Тот старый приятель Раймонда, который после замечания о Берлиозе решил, что ранняя смерть была бы лучшим уделом для Теодора, встретил его как-то случайно и в порыве запоздалого участия пригласил его позавтракать в свой клуб.
— Сын бедняги Бэлпингтона, — рассказывал он потом, — так изменился к лучшему, что его узнать нельзя. Он мне напомнил отца, тот был очень недурен собой в те дни, когда мы были в Оксфорде. И разговаривает он так непринужденно. Не пристает к вам с искусством и тому подобным. Очень приятный юноша. Одно время казалось, что этот мальчишка станет ужасным педантом. Да, невообразимым педантом.
Этого несчастья по крайней мере Теодор избежал. Педанты даже самого низкого уровня способны допытываться и сомневаться. Радужный пузырь воображения вознес его выше всего этого.
Глава шестая
Героика
1. Великое здание трещит
Мир, в котором подвизался Бэлпингтон Блэпский, созданный воображением Теодора Бэлпингтона, представлялся очень надежным и просторным миром, достаточно надежным и просторным, чтобы свободно передвигаться в нем и делать все, что нравится. В детстве Теодора, как мы уже говорили, мир казался ему неподвижным, и в этом неподвижном мире его воображение могло беспрепятственно играть, как ему угодно. В Лондоне он понял, что вселенная движется, но движется как будто совершенно отдельно от него. Небольшим умственным усилием он мог освободиться от всякой связи с этим широким движением человечества. Если жизнь его протекала не на твердой суше, то, во всяком случае, на громадном корабле, совершающем в полной безопасности какой-то неопределенный рейс, куда — неизвестно. Это было дело судовой команды и каких-то там боцманов, штурманов. Его это не касалось. Все равно, как если бы он стал беспокоиться о вращении земли или движении солнца и планет в звездной системе.

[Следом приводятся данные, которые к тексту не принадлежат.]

-- ==== Sys2Proof/Laws/RankingFrame.lean ====
section
/-! SUPPORT. What the operations of the Ranking Unit leave as it was. -/

namespace Sys2Proof.Machine

@[simp] theorem State.credit_frame (s : State) (i c : Nat) :
    (s.credit i c).intake = s.intake ∧ (s.credit i c).table.entries.length = s.table.entries.length
    ∧ (s.credit i c).beacon = s.beacon ∧ (s.credit i c).ranking = s.ranking ∧ (s.credit i c).scan = s.scan
    ∧ (s.credit i c).roam = s.roam ∧ (s.credit i c).access = s.access ∧ (s.credit i c).groups = s.groups
    ∧ (s.credit i c).call = s.call ∧ (s.credit i c).recallArea = s.recallArea ∧ (s.credit i c).host = s.host
    ∧ (s.credit i c).pins = s.pins ∧ (s.credit i c).frontEnd = s.frontEnd ∧ (s.credit i c).free = s.free
    ∧ (s.credit i c).pending = s.pending := by
  simp [State.credit]

@[simp] theorem State.heardNotice_frame (s : State) (r : Frame) :
    (s.heardNotice r).intake = s.intake ∧ (s.heardNotice r).table.entries.length = s.table.entries.length
    ∧ (s.heardNotice r).beacon = s.beacon ∧ (s.heardNotice r).ranking = s.ranking
    ∧ (s.heardNotice r).scan = s.scan ∧ (s.heardNotice r).roam = s.roam
    ∧ (s.heardNotice r).access = s.access ∧ (s.heardNotice r).groups = s.groups
    ∧ (s.heardNotice r).call = s.call ∧ (s.heardNotice r).recallArea = s.recallArea
    ∧ (s.heardNotice r).host = s.host ∧ (s.heardNotice r).pins = s.pins
    ∧ (s.heardNotice r).frontEnd = s.frontEnd ∧ (s.heardNotice r).free = s.free
    ∧ (s.heardNotice r).pending = s.pending := by
  unfold State.heardNotice; split <;> simp

@[simp] theorem State.creditSamples_frame (s : State) (r : Frame) (role : Role) :
    (s.creditSamples r role).intake = s.intake
    ∧ (s.creditSamples r role).table.entries.length = s.table.entries.length
    ∧ (s.creditSamples r role).beacon = s.beacon ∧ (s.creditSamples r role).ranking = s.ranking
    ∧ (s.creditSamples r role).scan = s.scan ∧ (s.creditSamples r role).roam = s.roam
    ∧ (s.creditSamples r role).access = s.access ∧ (s.creditSamples r role).groups = s.groups
    ∧ (s.creditSamples r role).call = s.call ∧ (s.creditSamples r role).recallArea = s.recallArea
    ∧ (s.creditSamples r role).host = s.host ∧ (s.creditSamples r role).pins = s.pins
    ∧ (s.creditSamples r role).frontEnd = s.frontEnd ∧ (s.creditSamples r role).free = s.free
    ∧ (s.creditSamples r role).pending = s.pending := by
  simp only [State.creditSamples]; repeat' split
  all_goals simp

@[simp] theorem State.nameWatch_frame (s : State) (i : Nat) :
    (s.nameWatch i).intake = s.intake ∧ (s.nameWatch i).table = s.table
    ∧ (s.nameWatch i).scan.huntChannels = s.scan.huntChannels ∧ (s.nameWatch i).roam = s.roam
    ∧ (s.nameWatch i).access = s.access ∧ (s.nameWatch i).groups = s.groups ∧ (s.nameWatch i).call = s.call
    ∧ (s.nameWatch i).recallArea = s.recallArea ∧ (s.nameWatch i).host = s.host
    ∧ (s.nameWatch i).pins = s.pins ∧ (s.nameWatch i).frontEnd = s.frontEnd ∧ (s.nameWatch i).free = s.free
    ∧ (s.nameWatch i).pending = s.pending := by
  simp [State.nameWatch]

@[simp] theorem State.considerWatch_frame (s : State) (i : Nat) :
    (s.considerWatch i).intake = s.intake ∧ (s.considerWatch i).table = s.table
    ∧ (s.considerWatch i).scan.huntChannels = s.scan.huntChannels ∧ (s.considerWatch i).roam = s.roam
    ∧ (s.considerWatch i).access = s.access ∧ (s.considerWatch i).groups = s.groups
    ∧ (s.considerWatch i).call = s.call ∧ (s.considerWatch i).recallArea = s.recallArea
    ∧ (s.considerWatch i).host = s.host ∧ (s.considerWatch i).pins = s.pins
    ∧ (s.considerWatch i).frontEnd = s.frontEnd ∧ (s.considerWatch i).free = s.free
    ∧ (s.considerWatch i).pending = s.pending := by
  simp only [State.considerWatch]; repeat' split
  all_goals simp

@[simp] theorem State.dwellUpdate_frame (s : State) (i serving : Nat) :
    (s.dwellUpdate i serving).1.intake = s.intake
    ∧ (s.dwellUpdate i serving).1.table.entries.length = s.table.entries.length
    ∧ (s.dwellUpdate i serving).1.scan.huntChannels = s.scan.huntChannels
    ∧ (s.dwellUpdate i serving).1.roam = s.roam ∧ (s.dwellUpdate i serving).1.access = s.access
    ∧ (s.dwellUpdate i serving).1.groups = s.groups ∧ (s.dwellUpdate i serving).1.call = s.call
    ∧ (s.dwellUpdate i serving).1.recallArea = s.recallArea ∧ (s.dwellUpdate i serving).1.host = s.host
    ∧ (s.dwellUpdate i serving).1.pins = s.pins ∧ (s.dwellUpdate i serving).1.frontEnd = s.frontEnd
    ∧ (s.dwellUpdate i serving).1.free = s.free ∧ (s.dwellUpdate i serving).1.pending = s.pending := by
  unfold State.dwellUpdate; repeat' split <;> simp

@[simp] theorem State.reportWeak_frame (s : State) (serving : Nat) :
    (s.reportWeak serving).intake = s.intake ∧ (s.reportWeak serving).table = s.table
    ∧ (s.reportWeak serving).beacon = s.beacon ∧ (s.reportWeak serving).scan = s.scan
    ∧ (s.reportWeak serving).roam = s.roam ∧ (s.reportWeak serving).access = s.access
    ∧ (s.reportWeak serving).groups = s.groups ∧ (s.reportWeak serving).call = s.call
    ∧ (s.reportWeak serving).recallArea = s.recallArea
    ∧ (s.reportWeak serving).host.received = s.host.received
    ∧ (s.reportWeak serving).host.intake = s.host.intake
    ∧ (s.reportWeak serving).host.locked = s.host.locked
    ∧ (s.reportWeak serving).host.active = s.host.active
    ∧ (s.reportWeak serving).host.pendingParams = s.host.pendingParams
    ∧ (s.reportWeak serving).host.linkError = s.host.linkError
    ∧ (s.reportWeak serving).host.checkErrors = s.host.checkErrors
    ∧ (s.reportWeak serving).host.resetTaken = s.host.resetTaken
    ∧ (s.reportWeak serving).host.assembly = s.host.assembly ∧ (s.reportWeak serving).pins = s.pins
    ∧ (s.reportWeak serving).frontEnd = s.frontEnd ∧ (s.reportWeak serving).free = s.free
    ∧ (s.reportWeak serving).pending = s.pending := by
  unfold State.reportWeak; split <;> simp

@[simp] theorem State.weakUpdate_frame (s : State) (serving : Nat) :
    (s.weakUpdate serving).1.intake = s.intake ∧ (s.weakUpdate serving).1.table = s.table
    ∧ (s.weakUpdate serving).1.beacon = s.beacon ∧ (s.weakUpdate serving).1.scan = s.scan
    ∧ (s.weakUpdate serving).1.roam = s.roam ∧ (s.weakUpdate serving).1.access = s.access
    ∧ (s.weakUpdate serving).1.groups = s.groups ∧ (s.weakUpdate serving).1.call = s.call
    ∧ (s.weakUpdate serving).1.recallArea = s.recallArea
    ∧ (s.weakUpdate serving).1.host.received = s.host.received
    ∧ (s.weakUpdate serving).1.host.intake = s.host.intake
    ∧ (s.weakUpdate serving).1.host.locked = s.host.locked
    ∧ (s.weakUpdate serving).1.host.active = s.host.active
    ∧ (s.weakUpdate serving).1.host.pendingParams = s.host.pendingParams
    ∧ (s.weakUpdate serving).1.host.linkError = s.host.linkError
    ∧ (s.weakUpdate serving).1.host.checkErrors = s.host.checkErrors
    ∧ (s.weakUpdate serving).1.host.resetTaken = s.host.resetTaken
    ∧ (s.weakUpdate serving).1.host.assembly = s.host.assembly ∧ (s.weakUpdate serving).1.pins = s.pins
    ∧ (s.weakUpdate serving).1.frontEnd = s.frontEnd ∧ (s.weakUpdate serving).1.free = s.free
    ∧ (s.weakUpdate serving).1.pending = s.pending := by
  unfold State.weakUpdate; repeat' split <;> simp

@[simp] theorem State.sendReport_frame (s : State) (serving : Nat) :
    (s.sendReport serving).intake = s.intake ∧ (s.sendReport serving).table = s.table
    ∧ (s.sendReport serving).beacon = s.beacon ∧ (s.sendReport serving).scan = s.scan
    ∧ (s.sendReport serving).roam = s.roam ∧ (s.sendReport serving).access = s.access
    ∧ (s.sendReport serving).groups = s.groups ∧ (s.sendReport serving).call = s.call
    ∧ (s.sendReport serving).recallArea = s.recallArea
    ∧ (s.sendReport serving).host.received = s.host.received
    ∧ (s.sendReport serving).host.intake = s.host.intake
    ∧ (s.sendReport serving).host.locked = s.host.locked
    ∧ (s.sendReport serving).host.active = s.host.active
    ∧ (s.sendReport serving).host.pendingParams = s.host.pendingParams
    ∧ (s.sendReport serving).host.linkError = s.host.linkError
    ∧ (s.sendReport serving).host.checkErrors = s.host.checkErrors
    ∧ (s.sendReport serving).host.resetTaken = s.host.resetTaken
    ∧ (s.sendReport serving).host.assembly = s.host.assembly ∧ (s.sendReport serving).pins = s.pins
    ∧ (s.sendReport serving).frontEnd = s.frontEnd ∧ (s.sendReport serving).free = s.free
    ∧ (s.sendReport serving).pending = s.pending := by
  simp [State.sendReport]

@[simp] theorem State.reportTick_frame (s : State) :
    (s.reportTick).intake = s.intake ∧ (s.reportTick).table = s.table ∧ (s.reportTick).beacon = s.beacon
    ∧ (s.reportTick).scan = s.scan ∧ (s.reportTick).roam = s.roam ∧ (s.reportTick).access = s.access
    ∧ (s.reportTick).groups = s.groups ∧ (s.reportTick).call = s.call
    ∧ (s.reportTick).recallArea = s.recallArea ∧ (s.reportTick).host.received = s.host.received
    ∧ (s.reportTick).host.intake = s.host.intake ∧ (s.reportTick).host.locked = s.host.locked
    ∧ (s.reportTick).host.active = s.host.active ∧ (s.reportTick).host.pendingParams = s.host.pendingParams
    ∧ (s.reportTick).host.linkError = s.host.linkError
    ∧ (s.reportTick).host.checkErrors = s.host.checkErrors
    ∧ (s.reportTick).host.resetTaken = s.host.resetTaken ∧ (s.reportTick).host.assembly = s.host.assembly
    ∧ (s.reportTick).pins = s.pins ∧ (s.reportTick).frontEnd = s.frontEnd ∧ (s.reportTick).free = s.free
    ∧ (s.reportTick).pending = s.pending := by
  simp only [State.reportTick]; repeat' split
  all_goals simp

@[simp] theorem State.handleSamples_frame (s : State) (r : Frame) (role : Role) :
    (s.handleSamples r role).1.intake = s.intake
    ∧ (s.handleSamples r role).1.table.entries.length = s.table.entries.length
    ∧ (s.handleSamples r role).1.scan.huntChannels = s.scan.huntChannels
    ∧ (s.handleSamples r role).1.roam = s.roam ∧ (s.handleSamples r role).1.access = s.access
    ∧ (s.handleSamples r role).1.groups = s.groups ∧ (s.handleSamples r role).1.call = s.call
    ∧ (s.handleSamples r role).1.recallArea = s.recallArea
    ∧ (s.handleSamples r role).1.host.received = s.host.received
    ∧ (s.handleSamples r role).1.host.intake = s.host.intake
    ∧ (s.handleSamples r role).1.host.locked = s.host.locked
    ∧ (s.handleSamples r role).1.host.active = s.host.active
    ∧ (s.handleSamples r role).1.host.pendingParams = s.host.pendingParams
    ∧ (s.handleSamples r role).1.host.linkError = s.host.linkError
    ∧ (s.handleSamples r role).1.host.checkErrors = s.host.checkErrors
    ∧ (s.handleSamples r role).1.host.resetTaken = s.host.resetTaken
    ∧ (s.handleSamples r role).1.host.assembly = s.host.assembly ∧ (s.handleSamples r role).1.pins = s.pins
    ∧ (s.handleSamples r role).1.frontEnd = s.frontEnd ∧ (s.handleSamples r role).1.free = s.free
    ∧ (s.handleSamples r role).1.pending = s.pending := by
  unfold State.handleSamples; repeat' split <;> simp

@[simp] theorem State.rankRecord_frame (s : State) (r : Frame) (role : Role) (multiframe : Bool) :
    (s.rankRecord r role multiframe).1.intake = s.intake
    ∧ (s.rankRecord r role multiframe).1.table.entries.length = s.table.entries.length
    ∧ (s.rankRecord r role multiframe).1.scan.huntChannels = s.scan.huntChannels
    ∧ (s.rankRecord r role multiframe).1.roam = s.roam
    ∧ (s.rankRecord r role multiframe).1.access = s.access
    ∧ (s.rankRecord r role multiframe).1.groups = s.groups
    ∧ (s.rankRecord r role multiframe).1.call = s.call
    ∧ (s.rankRecord r role multiframe).1.recallArea = s.recallArea
    ∧ (s.rankRecord r role multiframe).1.host.received = s.host.received
    ∧ (s.rankRecord r role multiframe).1.host.intake = s.host.intake
    ∧ (s.rankRecord r role multiframe).1.host.locked = s.host.locked
    ∧ (s.rankRecord r role multiframe).1.host.active = s.host.active
    ∧ (s.rankRecord r role multiframe).1.host.pendingParams = s.host.pendingParams
    ∧ (s.rankRecord r role multiframe).1.host.linkError = s.host.linkError
    ∧ (s.rankRecord r role multiframe).1.host.checkErrors = s.host.checkErrors
    ∧ (s.rankRecord r role multiframe).1.host.resetTaken = s.host.resetTaken
    ∧ (s.rankRecord r role multiframe).1.host.assembly = s.host.assembly
    ∧ (s.rankRecord r role multiframe).1.pins = s.pins
    ∧ (s.rankRecord r role multiframe).1.frontEnd = s.frontEnd
    ∧ (s.rankRecord r role multiframe).1.free = s.free
    ∧ (s.rankRecord r role multiframe).1.pending = s.pending := by
  unfold State.rankRecord; repeat' split <;> simp

end Sys2Proof.Machine
end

Его занимала любовь, его занимала смерть — исключительно как элементы его собственной, личной драмы, и он совершенно сознательно построил свою систему ценностей таким образом, что общее управление всем ходом вещей, всякой политикой, экономикой, общественной жизнью было предоставлено особым и по большей части малопривлекательным людям, которые, по-видимому, находили в этом интерес. И все как будто получалось очень хорошо. Человек славил бога, почитал короля и занимался своими собственными делами. Политическая система — это грандиозное сплетение коммерческих, финансовых, профессиональных и других интересов — казалась просто какой-то декорацией, на фоне которой люди, так же поглощенные собой, как и он, осуществляли свои собственные честолюбивые замыслы, добивались известности, могущества, славы, пускали в ход любые средства, пользовались всеми случайностями, дабы украсить романтическое здание истории. Он не соревновался с ними. Его честолюбие стремилось к подвигам в области искусства и критики. Здесь он рассчитывал сыграть выдающуюся роль. Он считал, что политическая и общественная деятельность отличаются от театральных действий только масштабом, размерами; это были обширные возможности, с их помощью можно было выиграть или проиграть, их можно было использовать для более или менее блестящего разговора, но они не могли изменить общее направление событий.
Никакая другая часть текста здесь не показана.